What led to this study
Machine learning-based digital health solutions have been increasingly applied to advance health- care. The exponential growth of medical data, such as electronic health records (EHRs) from healthcare systems, has facilitated the development of novel methodologies empowered by artificial intelligence (AI). However, gaining access to patient data in healthcare organizations can be quite a hurdle. Due to significant concerns regarding patient privacy, stakeholders are often reluctant to share medical data. Consequently, a dearth of available data for biomedical research arises, impeding the progress of machine learning in computational health.

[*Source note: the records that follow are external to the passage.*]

-- ==== Sys2Proof/Laws/FrameD.lean ====
section
/-! SUPPORT. The frame of the commands of partsKeys: what every operation they use, and each of them, leaves alone. -/

namespace Sys2Proof.Machine

set_option Elab.async false

/-- What the commands of partsKeys leave alone. -/
def State.keptD (s : State) : Nat × TimeUnit × Rtc × SettingsSt × LampSt × Otp × SelfTestSt × BootSt × List Instr :=
  (s.now, s.time, s.rtc, s.set, s.lamp, s.otp, s.bist, s.boot, s.pending)

@[simp] theorem keptD_modHost (s : State) (f) : (s.modHost f).keptD = s.keptD := by have h : (s.modHost f).keptD = s.keptD := rfl; exact h
@[simp] theorem keptD_modFb (s : State) (f) : (s.modFb f).keptD = s.keptD := by have h : (s.modFb f).keptD = s.keptD := rfl; exact h
@[simp] theorem keptD_modMac (s : State) (f) : (s.modMac f).keptD = s.keptD := by have h : (s.modMac f).keptD = s.keptD := rfl; exact h
@[simp] theorem keptD_modPar (s : State) (f) : (s.modPar f).keptD = s.keptD := by have h : (s.modPar f).keptD = s.keptD := rfl; exact h
@[simp] theorem keptD_modSec (s : State) (f) : (s.modSec f).keptD = s.keptD := by have h : (s.modSec f).keptD = s.keptD := rfl; exact h
@[simp] theorem keptD_modUpd (s : State) (f) : (s.modUpd f).keptD = s.keptD := by have h : (s.modUpd f).keptD = s.keptD := rfl; exact h
@[simp] theorem keptD_modPwr (s : State) (f) : (s.modPwr f).keptD = s.keptD := by have h : (s.modPwr f).keptD = s.keptD := rfl; exact h
@[simp] theorem keptD_draw (s : State) : s.draw.keptD = s.keptD := by have h : s.draw.keptD = s.keptD := rfl; exact h
@[simp] theorem keptD_free (s : State) (n : Nat) : ({ s with freeIdx := n } : State).keptD = s.keptD := rfl
@[simp] theorem keptD_modTwin (s : State) (f) : (s.modTwin f).keptD = s.keptD := by have h : (s.modTwin f).keptD = s.keptD := rfl; exact h
@[simp] theorem keptD_modOut (s : State) (f) : (s.modOut f).keptD = s.keptD := by have h : (s.modOut f).keptD = s.keptD := rfl; exact h
@[simp] theorem keptD_modMeter (s : State) (f) : (s.modMeter f).keptD = s.keptD := by have h : (s.modMeter f).keptD = s.keptD := rfl; exact h
@[simp] theorem keptD_modTruss (s : State) (f) : (s.modTruss f).keptD = s.keptD := by have h : (s.modTruss f).keptD = s.keptD := rfl; exact h
@[simp] theorem keptD_foldl {α : Type} (f : State → α → State) (h : ∀ s x, (f s x).keptD = s.keptD) (l : List α) (s : State) :
    (l.foldl f s).keptD = s.keptD := by
  induction l generalizing s with
  | nil => rfl
  | cons a l ih => simp only [List.foldl_cons, ih, h]
@[simp] theorem keptD_ite (c : Prop) [Decidable c] (a b : State) : (if c then a else b).keptD = if c then a.keptD else b.keptD := by
  split <;> rfl
theorem keptD_foldl2 {α : Type} (f : State → α → State) (h : ∀ s x, (f s x).keptD = s.keptD) (l : List α) (s u : State)
    (e : s.keptD = u.keptD) : (l.foldl f s).keptD = u.keptD := by rw [keptD_foldl f h, e]
@[simp] theorem onBank_keptD (k : Nat) (f : State → State) (s : State) (hf : ∀ u, (f u).keptD = u.keptD) : (onBank k f s).keptD = s.keptD := by simp [onBank, hf]
@[simp] theorem twinPut_keptD (type : Nat) (payload : Bytes) (s : State)  : (twinPut type payload s).keptD = s.keptD := by simp [twinPut]
@[simp] theorem twinSend_keptD (type : Nat) (payload : Bytes) (s : State)  : (twinSend type payload s).keptD = s.keptD := by simp [twinSend]
@[simp] theorem State_modSession_keptD (s : State) (sid : Nat) (f : Session → Session)  : (State.modSession s sid f).keptD = s.keptD := by simp [State.modSession]
@[simp] theorem pushNotice_keptD (sid : Nat) (build : Nat → Bytes) (s : State)  : (pushNotice sid build s).keptD = s.keptD := by simp [pushNotice]
@[simp] theorem giveCredits_keptD (sid n : Nat) (s : State)  : (giveCredits sid n s).keptD = s.keptD := by
  unfold giveCredits
  (try dsimp only)
  (repeat' split)
  all_goals (try simp)

@[simp] theorem creditNotice_keptD (sid : Nat) (s : State)  : (creditNotice sid s).keptD = s.keptD := by
  unfold creditNotice
  (try dsimp only)
  (repeat' split)
  all_goals (try simp)

@[simp] theorem noticeTo_keptD (dest : Option Nat) (code tag : Nat) (rec : Bytes) (s : State)  : (noticeTo dest code tag rec s).keptD = s.keptD := by
  unfold noticeTo
  (try dsimp only)
  (repeat' split)
  all_goals (try simp)

@[simp] theorem recordEv_keptD (code source sev : Nat) (payload : Bytes) (dest : Option Nat) (tag : Nat) (s : State)  : (recordEv code source sev payload dest tag s).keptD = s.keptD := by simp [recordEv]
@[simp] theorem ev_keptD (code : Nat) (payload : Bytes) (s : State)  : (ev code payload s).keptD = s.keptD := by simp [ev]
@[simp] theorem evL_keptD (n code : Nat) (payload : Bytes) (s : State)  : (evL n code payload s).keptD = s.keptD := by simp [evL]
@[simp] theorem evS_keptD (sid tag code : Nat) (payload : Bytes) (s : State)  : (evS sid tag code payload s).keptD = s.keptD := by simp [evS]
@[simp] theorem checkBacklog_keptD (sid : Nat) (s : State)  : (checkBacklog sid s).keptD = s.keptD := by
  unfold checkBacklog
  (try dsimp only)
  (repeat' split)
  all_goals (try simp)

Figure 1. Comparison between different generative methods. Models in the previous literature are mostly limited in generating single type of clinical data. The proposed model can simultaneously synthesize mixed-type timeseries while modeling their correlations.
One viable solution is for the data holder to create synthetic data. By retaining the statistical characteristics of the original data, synthetic data can ensure its representativeness and utility for downstream analysis while avoiding privacy breaches. This approach of synthesizing data has demonstrated successful applications in various projects, including the Synthea [1], Clinical Practice Research Datalink (CPRD) [2], and the National COVID Cohort Collaborative (N3C) during the COVID-19 pandemic [3].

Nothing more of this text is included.